Vincent, who opted to not seek re-election last year after 12 years in the House, recalled receiving a 3 a.m. phone call from Adkins in 2005 notifying him that the legislature had approved funding for the judicial center.

“All Rocky said was, ‘It’s in,”’ he said.

“Whenever you serve as a state representative, one of you dreams is to have a new courthouse in your district,” Vincent said. “This is the fulfillment of a dream for me.”

State Sen. Walter Blevins, D-West Liberty, voiced a similar sentiment.

“It never gets much sweeter than when you get to cut the ribbon on a building like this one,” he said.

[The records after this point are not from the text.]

-- ==== Sys2Proof/Machine/Events.lean ====
section
/-!
DEFINITION. Machine/Events.lean: events of a core (R84, R89, R146), fills that end (R255, R256), channel time (R260, R261),
the power stage (R441).
-/
namespace Sys2Proof.Machine

/-! ### A core -/

/-- RECORD_RELAUNCH (R146): records of a context that is not ACTIVE stay. -/
def execRecordRelaunch (core : Nat) (s : State) : Host.Outcome State Fault Refusal :=
  let k := s.core core
  match k.ctx with
  | none => disabled "RECORD_RELAUNCH"
  | some ctx => match k.nextReady (s.det ctx) with
    | none => disabled "RECORD_RELAUNCH"
    | some r =>
      if (s.ctx ctx).st ≠ .active then disabled "RECORD_RELAUNCH"
      else match k.portFor r with
        | some p => .next (s.resume core r p)
        | none => disabled "RECORD_RELAUNCH"

/-- WATCHDOG (R89): after the instruction that brought the count to the budget. -/
def execWatchdog (core slot pidx : Nat) (s : State) : Host.Outcome State Fault Refusal :=
  match s.sig? core slot with
  | none => disabled "WATCHDOG"
  | some g => match g.path? pidx with
    | none => disabled "WATCHDOG"
    | some p => match p.wdog with
      | none => disabled "WATCHDOG"
      | some (w, m, pc) =>
        let s := s.modSig core slot fun g => g.modPath pidx fun p => { p with wdog := none }
        let e : Env := ⟨s, ⟨core, slot, pidx, w, false⟩, g, p, m⟩
        .next (e.take s ⟨cWATCHDOG, pc, 0, w, m, m⟩)

/-- ISSUE_QUANTUM_END (R84). -/
def execIssueQuantumEnd (core slot : Nat) (s : State) : Host.Outcome State Fault Refusal :=
  match s.sig? core slot with
  | some g =>
    if s.det g.ctx ∧ !g.ended ∧ s.detQ g.ctx ≤ g.quantum then .next (s.modSig core slot fun g => { g with ended := true })
    else disabled "ISSUE_QUANTUM_END"
  | none => disabled "ISSUE_QUANTUM_END"

/-! ### Fills -/

/-- A page that something waits for lies in a fill's page. -/
def Fill.covers (f : Fill) (p : Option Nat) : Bool := match p with | some va => decide (f.va ≤ va) && decide (va < f.va + f.size) | none => false

/-- The fill leaves the engine; the next request starts (R255). -/
def State.dropFill (s : State) (ix : Nat) : State := { s with fills := startFills (s.fills.eraseIdx ix) }

/-- Records that wait for the page become READY (R141, R256). -/
def State.wakePage (s : State) (f : Fill) (fault : Nat) : State :=
  s.wakeCtx f.ctx fun r => if r.reason = 3 ∧ f.va ≤ r.evaux.toNat ∧ r.evaux.toNat < f.va + f.size then some fault else none

/-- Why a tile waits for the page: the address of its word, or of the cell or payload of its NOTIFY, and the place in the walk. -/
def Active.waitsFor (a : Active) (f : Fill) (x : Nat × Nat) : Option (Nat × Nat) :=
  match (a.st x).waiting, (a.ct x).page with
  | some va, _ => if f.covers (some va) then some (va, match a.cfg.port? x a.ctxi with
      | some r => r.counters (a.st x).pos
      | none => 0) else none
  | none, some va => if f.covers (some va) then some (va, 0) else none
  | none, none => none

/-- Of the tiles of a run that wait for the page, the one with the lowest row, then the lowest column, freezes it (R256, R392,
R393). -/
def State.failTiles (s : State) (f : Fill) (code st slot : Nat) : State :=
  match (s.part st slot).act with
  | none => s
  | some a =>
    if a.run.ctx ≠ f.ctx ∨ !((s.part st slot).st == .running || (s.part st slot).st == .draining) then s
    else
      let hit := (a.cfg.sTiles ++ a.cfg.tiles.map (·.1)).filterMap fun x => (a.waitsFor f x).map fun w => (x, w)
      let first := hit.foldl (fun (m : Option ((Nat × Nat) × Nat × Nat)) y => match m with
        | none => some y
        | some z => if y.1.1 < z.1.1 ∨ y.1.1 = z.1.1 ∧ y.1.2 < z.1.2 then some y else m) none
      match first with
      | some (x, va, cs) => s.freeze st slot a { cause := cPAGE, tile := x, va := va, counters := cs, aux := code }
      | none => s

/-- Everything of a stack that waits for the page ends with PAGE. -/
def State.failStack (s : State) (f : Fill) (code st : Nat) : State :=
  let s := match (s.stack st).loading with
    | some l => if l.ctx = f.ctx ∧ f.covers l.page then s.faultLoading st l { cause := cPAGE, va := l.va + l.bytes.length, aux := code } else s
    | none => s
  (List.range 8).foldl (fun (s : State) slot =>
    let p := s.part st slot
    match p.st, p.queue with
    | .installing, r :: _ =>
      if r.ctx = f.ctx ∧ f.covers p.page then s.faultInstall st slot r { cause := cPAGE, va := p.page.getD 0, aux := code } else s
    | _, _ => s.failTiles f code st slot) s

/-- Engine operations that wait for the page end FAULTED with PAGE (R256); a completion word that the page was to hold is not
written (R314). -/
def State.failEngines (s : State) (f : Fill) (code : Nat) : State :=
  let s := s.clusters.foldl (fun (s : State) (c : Nat × Cluster) =>
    let s := (c.2.copies.filter fun o => o.ctx == f.ctx && f.covers o.page).foldl (fun (s : State) o => match o.ending with
      | some (_, h) => (s.dropCopy c.1 o).finishOp o.ctx o.order 1 o.unit o.seq h
      | none => s.faultCopy c.1 o cPAGE (o.page.getD 0)) s
    (c.2.mats.filter fun o => o.ctx == f.ctx && f.covers o.page).foldl (fun (s : State) o => s.faultMat c.1 o cPAGE (o.page.getD 0)) s) s
  let s := ((s.ctx f.ctx).rblk.filter fun o => f.covers o.page).foldl (fun (s : State) o => s.rblkFault f.ctx o cPAGE (o.page.getD 0) false) s
  (AMap.keys s.memStacks).foldl (fun (s : State) st => s.failStack f code st) s

/-- What a fill that has ended well has read and written in DRAM: its descriptor and the frame (R255, R259); nothing where the
page was resident already. -/
def State.fillBursts (s t : State) (f : Fill) : Bursts :=
  match s.walk f.ctx f.va, t.walk f.ctx f.va with
  | some l, some l' =>
    if l.res then []
    else
      let b := frameBursts l'.addr l'.size
      match (s.walk f.ctx (s.regN f.ctx rBKBASE + 64 * l.addr)) with
      | some d => if d.res then match hbmOf (d.addr + (s.regN f.ctx rBKBASE + 64 * l.addr) % d.size) with
          | some a => b.one (a / 64) 1
          | none => b
        else b
      | none => b
  | _, _ => []

/-- A fill has ended well: what waits for the page goes on. -/
def State.fillDone (s : State) (ix : Nat) (f : Fill) : State := ((s.dropFill ix).wakePage f 0).unask f.ctx f.va f.size

/-- A fill has failed (R256): the records, then PAGE for what waits for the page; where the backing table cannot be reached,
the kill of R411. -/
def State.fillLost (s : State) (ix : Nat) (f : Fill) (errs : List FillErr) (lost : Bool) : State :=
  let s := s.dropFill ix
  if lost then s.fillFailed f.ctx errs true
  else
    let code := match errs.getLast? with | some e => e.code | none => 0
    (((s.fillFailed f.ctx errs false).wakePage f cPAGE).failEngines f code).parkPage f.ctx f.va f.size

/-- PAGE_FILL_COMPLETE (R255, R256): a fill that has ended well stands once CE has let its bursts through; until then what it has
done is discarded (R259, R260; log entry 46). -/
def execPageFillComplete (ix : Nat) (r : Resp) (s : State) : Host.Outcome State Fault Refusal :=
  match s.fills[ix]? with
  | none => disabled "PAGE_FILL_COMPLETE"
  | some f =>
    if !f.started then disabled "PAGE_FILL_COMPLETE"
    else match fillPage s.fillDepth s f.ctx f.va r with
      | .done t =>
        let need := s.fillBursts t f
        let (paid, s1) := s.payBursts true need f.paid
        if Bursts.covered need paid then .next ((t.payBursts true need f.paid).2.fillDone ix f)
        else .next { s1 with fills := s1.fills.modify ix fun f => { f with paid := paid } }
      | .failed t errs lost => .next (t.fillLost ix f errs lost)

/-! ### Channel time -/

/-- One refresh of a bank is performed and charged to REF. -/
def PChan.refresh (c : PChan) : PChan := { c with left := c.left.set 10 (c.left.getD 10 0 - 4) }.add 0x18 1

/-- Postponed refreshes are performed, oldest first, while units last (R261). -/
def PChan.catchUp : List Nat → PChan → PChan
  | [], c => { c with postponed := [] }
  | b :: r, c => if c.left.getD 10 0 < 4 then { c with postponed := b :: r } else PChan.catchUp r c.refresh

/-- The same of a pseudo-channel that issues: during a forced all-bank refresh it does not. -/
def PChan.caught (c : PChan) : PChan := if c.allBank then c else PChan.catchUp c.postponed c

/-- CHANNEL_PERIOD (R260). -/
def execChannelPeriod (stack pc : Nat) (s : State) : Host.Outcome State Fault Refusal :=
  if Config.nStacks ≤ stack ∨ 64 ≤ pc then disabled "CHANNEL_PERIOD"
  else .next (s.modStack stack fun t => t.modChan pc fun c =>
    let b := c.pending.getD c.budget
    PChan.caught { c with budget := b, pending := none, left := b })

/-- REFRESH_DUE (R261): older refreshes that were postponed come first; during a forced all-bank refresh nothing is issued, and
a refresh that falls due is postponed. -/
def execRefreshDue (stack pc bank : Nat) (s : State) : Host.Outcome State Fault Refusal :=
  if Config.nStacks ≤ stack ∨ 64 ≤ pc ∨ 16 ≤ bank then disabled "REFRESH_DUE"
  else .next (s.modStack stack fun t => t.modChan pc fun c =>
    let c := c.caught
    if 4 ≤ c.left.getD 10 0 ∧ !c.allBank then c.refresh
    else if c.postponed.count bank = 8 then { c with postponed := [], allBank := true }.add 0x1A 1
    else { c with postponed := c.postponed ++ [bank] }.add 0x19 1)

/-- ALL_BANK_REFRESH_END (R261). -/
def execAllBankRefreshEnd (stack pc : Nat) (s : State) : Host.Outcome State Fault Refusal :=
  if ((s.stack stack).chan pc).allBank then .next (s.modStack stack fun t => t.modChan pc fun c => { c with allBank := false }.caught)
  else disabled "ALL_BANK_REFRESH_END"

/-- POWER_LIMIT (R441): only figures in seconds change. -/
def execPowerLimit (lowered : Bool) (s : State) : Host.Outcome State Fault Refusal :=
  .next { s with platform := { s.platform with slow := lowered } }

end Sys2Proof.Machine
end

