-- ==== Sys2Proof/Machine/Contexts.lean ====
section
/-!
DEFINITION. Machine/Contexts.lean: the states of a context (R408 to R410), pre-emption and restore (R91, R420 to R422),
the commands on contexts (R409, R432 to R434).
-/
namespace Sys2Proof.Machine

/-! ### Commands (R432) -/

/-- Vectors of a function's MSI-X table (R429). -/
def msixVectors (fn : Nat) : Nat := if fn = 0 then 2048 else 32

/-- A vector of the function's MSI-X table is raised; it has no others (R429). -/
def Func.raise (f : Func) (fn vector : Nat) : Func :=
  if vector < msixVectors fn then { f with msix := AMap.set f.msix vector (AMap.getD f.msix vector 0 + 1) } else f

/-- The status of the command at the head of a function's ring, and its interrupt. -/
def State.status (s : State) (fn code : Nat) : State :=
  let f := s.func fn
  let at_ := f.ring + 64 * (f.head % f.entries) + 56
  { s with host := Mem.writeN s.host at_ (bytesOfNat 8 code) }.modFunc fn fun f =>
    { f with head := f.head + 1, busy := none }.raise fn 0

/-- The ring of a function holds a command that has not been performed (R432); log entry 26. -/
def State.hasCommand (s : State) (fn : Nat) : Bool := decide ((s.func fn).head < (s.func fn).tail)

/-- A command of a function: the tail has made it available, and its ordering lock is free (R432, R437). -/
def State.command (s : State) (name : String) (fn : Nat) (k : Unit → State) : Host.Outcome State Fault Refusal :=
  if 64 < fn ∨ s.lockBusy (fn % 64) ∨ !s.hasCommand fn then disabled name else .next (k ())

/-- A command on a context, which its function must own (R429). -/
def State.ctxCommand (s : State) (name : String) (fn ctx : Nat) (k : Unit → State) : Host.Outcome State Fault Refusal :=
  s.command name fn fun _ => if 1024 ≤ ctx ∨ (s.ctx ctx).owner ≠ fn then s.status fn 3 else k ()

/-- The command finishes when the context has left its passing state. -/
def State.busyCtx (s : State) (fn ctx : Nat) : State := s.modFunc fn fun f => { f with busy := some (.ctx ctx) }

def CtxState.passing : CtxState → Bool
  | .saving => true
  | .restoring => true
  | .killing => true
  | _ => false

/-- Contexts that hold an active entry (R408). -/
def State.activeEntries (s : State) : Nat :=
  (s.ctxs.filter fun (c : Nat × Ctx) => c.2.st == .active || c.2.st.passing).length

/-- DEFINE (R408, R409): the context is new, so that its serial numbers begin at 0 (R155). -/
def execCtxDefine (fn ctx : Nat) (s : State) : Host.Outcome State Fault Refusal :=
  s.ctxCommand "DEFINE" fn ctx fun _ =>
    if (s.ctx ctx).st ≠ .undefined ∨ s.platform.life = .decommissioned then s.status fn 2
    else { s with
        ctxs := AMap.set s.ctxs ctx { Ctx.init with st := .defined, owner := fn }
        handles := s.handles.filter fun (h : Nat × HUnit) => h.1 % 1024 != ctx }.status fn 0

/-- UNDEFINE (R408): no core holds anything of the context, nor counts as its own any more (R228). -/
def execCtxUndefine (fn ctx : Nat) (s : State) : Host.Outcome State Fault Refusal :=
  s.ctxCommand "UNDEFINE" fn ctx fun _ =>
    if (s.ctx ctx).st ≠ .defined then s.status fn 2
    else
      let s := (s.coresOf ctx).foldl (fun (s : State) n => s.modCore n fun k => { k with ctx := none }) s
      { s with ctxs := AMap.set s.ctxs ctx { Ctx.init with owner := fn } }.status fn 0
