-- ==== Sys2Proof/Safety.lean ====
section
/-!
DEFINITION. Safety.lean: what counts as a safe run (every step answers a next state, and every state keeps the form of
its tables), and the words in which the statements about single instructions are written.
-/
namespace Sys2Proof

/-- The step answers a next state. -/
def Machine.State.goes (s : Machine.State) : Bool :=
  match Machine.step s with
  | .next _ => true
  | _ => false

/-- k steps from s, each answering a next state. -/
def Machine.State.runs (s : Machine.State) (k : Nat) : Prop := ∃ t, Sys2Proof.core.run k s = .next t

/-- The four spaces of a core in canonical form. -/
def Machine.Core.memOk (k : Machine.Core) : Bool :=
  Machine.Mem.wf k.mem.lm && Machine.Mem.wf k.mem.wb && Machine.Mem.wf k.mem.ab && Machine.Mem.wf k.mem.cb

/-- Every memory in canonical form: HBM, the host's, and the spaces of the cores. -/
def Machine.State.memOk (s : Machine.State) : Bool :=
  Machine.Mem.wf s.hbm && Machine.Mem.wf s.host && s.cores.all fun c => c.2.memOk

/-- A safe run of k steps: it goes through, and every state on the way keeps its memories canonical. -/
def Safe (s : Machine.State) (k : Nat) : Prop := ∀ j, j ≤ k → ∃ t, Sys2Proof.core.run j s = .next t ∧ t.memOk = true

namespace Claim
open Machine

/-! ### When an instruction gets to its effect (R31 to R33, R84) -/

/-- In s an instruction with header h and operand fields os issues in environment e: a path is selected, e is its
environment under the guard, a lane is active (R31), and no field names a t register unless the path runs a handler. -/
structure Issues (s : State) (h : Hdr) (os : List Operand) (e : Env) : Prop where
  env : (s.env.map fun e0 => e0.guarded h) = some e
  lane : e.act ≠ 0
  noT : e.path.handler = true ∨ os.any Operand.isT = false

/-- Nothing makes a synchronising operation wait (R84, R86): the context is not in deterministic mode, or the serial
phase performs the operation. -/
def Turn (e : Env) : Prop := e.s.det e.sig.ctx = false ∨ e.sel.serial = true

/-- DYN finds a rounding mode in FPCTL (R25). -/
def RmOk (e : Env) (dyn : Bool) : Prop := dyn = true → e.s.regN e.sig.ctx rFPCTL % 8 ≤ 4

/-- i retires with the state t as its effect, and the path goes on behind it. -/
def Retires (i : Instr) (e : Env) (t : State) : Prop := exec i e.s = .next (e.retire t e.next)

/-- i parts with the state t as its effect: the path becomes the record that p describes, with room for it (R140, R145). -/
def Parts (i : Instr) (e : Env) (t : State) (p : PartSpec) : Prop := ∃ u, e.part t p = .ok u ∧ exec i e.s = .next u

/-- i raises a fault, and the path takes the exception (R33, R415). -/
def Raises (i : Instr) (e : Env) (x : Trap) : Prop := exec i e.s = .next (e.raise x)

/-- i changes nothing; its path stays at it and issues it again later. -/
def Waits (i : Instr) (e : Env) : Prop :=
  exec i e.s = .next (e.modPath e.s fun p => { p with stalled := true, passes := 0, held := false })

/-- i changes nothing; its path waits at it for the serial phase, which performs the operation with the registers of this
moment (R84, R473). -/
def Held (i : Instr) (e : Env) : Prop :=
  exec i e.s = .next (e.modSig e.s fun g => g.modPath e.sel.pidx fun p => { p with held := true, op := some (g.held e.sel.word) })

/-- i retires and has moved its path itself: t is its effect with the path moved. -/
def Moves (i : Instr) (e : Env) (t : State) : Prop := exec i e.s = .next (e.count t)

/-- R95: t is the effect before the branch, `arms` the arms in their order. Empty arms are dropped; one arm moves the
path to its target; two or three split it where the stack has room for what they push (a join entry and the deferred
arms); else PATHOVF. -/
def Branches (i : Instr) (e : Env) (t : State) (arms : List Arm) : Prop :=
  let l := arms.filter fun a => a.mask != 0
  let pushed := if e.sig.stack.isEmpty then l.length - 1 else l.length
  (∀ a, l = [a] → Moves i e (e.modPath t fun p => { p with pc := a.pc })) ∧
  (2 ≤ l.length → e.sig.stack.length + pushed ≤ 32 → Moves i e (e.modSig t fun g => g.split e.path l)) ∧
  (2 ≤ l.length → 32 < e.sig.stack.length + pushed → Raises i e ⟨0x0A, 0, none⟩)

/-- R97: an arm arrives at nest n, whose join entry counts `count` arms. The topmost deferred arms of the nest without lanes
count as arrived, while arms are left. Answers the arms left; the stack without those entries and the join entry; the topmost
deferred arm that is left; the stack without it, its join entry counting the arms left. -/
def arrival (stack : List StackEntry) (n count : Nat) : Nat × List StackEntry × Option StackEntry × List StackEntry :=
  let arms := (stack.filter fun x => !x.join && x.nest == n).reverse
  let dead := (arms.takeWhile fun x => x.mask == 0).take (count - 1)
  let c := count - 1 - dead.length
  let next := (arms.drop dead.length).head?
  let left := stack.filter fun x => !dead.contains x
  (c, left.filter fun x => !(x.join && x.id == n), next,
    (left.filter fun x => some x != next).map fun x => if x.join && x.id == n then { x with count := c } else x)

/-- The path that a deferred arm becomes. -/
def armPath (e : Env) (d : StackEntry) : Path where
  idx := d.pidx
  mask := d.mask
  pc := d.pc
  nest := some d.nest
  rseq := e.sig.rseq
  passes := 0
  handler := e.path.handler
  port := e.path.port
  fault := none
  stalled := false
  wdog := none
  held := false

The new building consolidated the county’s court system — which previously was split between the courthouse annex, which opened in 1982, and the old courthouse — under a single roof. The center houses both the circuit and district courts, along with family court, drug court, juvenile court and pretrial services.

The circuit clerk’s office, which used to be divided among the annex and the second floor of the old courthouse, is now housed in a single large office on the ground floor of the new building.

There are a total of five courtrooms in the building — two each for district and circuit court, on the second and third floors, respectively, and one for family court.

Boyd County does not have a family court judge, so until the General Assembly funds that position, the courtroom designed for family court is being used by domestic relations commissioners.

The building also is equipped with the latest computer, video and networking technology, along with high-level security achieved though use of a single-port entry with magnetometers. Also, prisoners are segregated from the general public by separate entrances and corridors, and are brought from the jail to the courthouse via an elevated pedestrian walkway.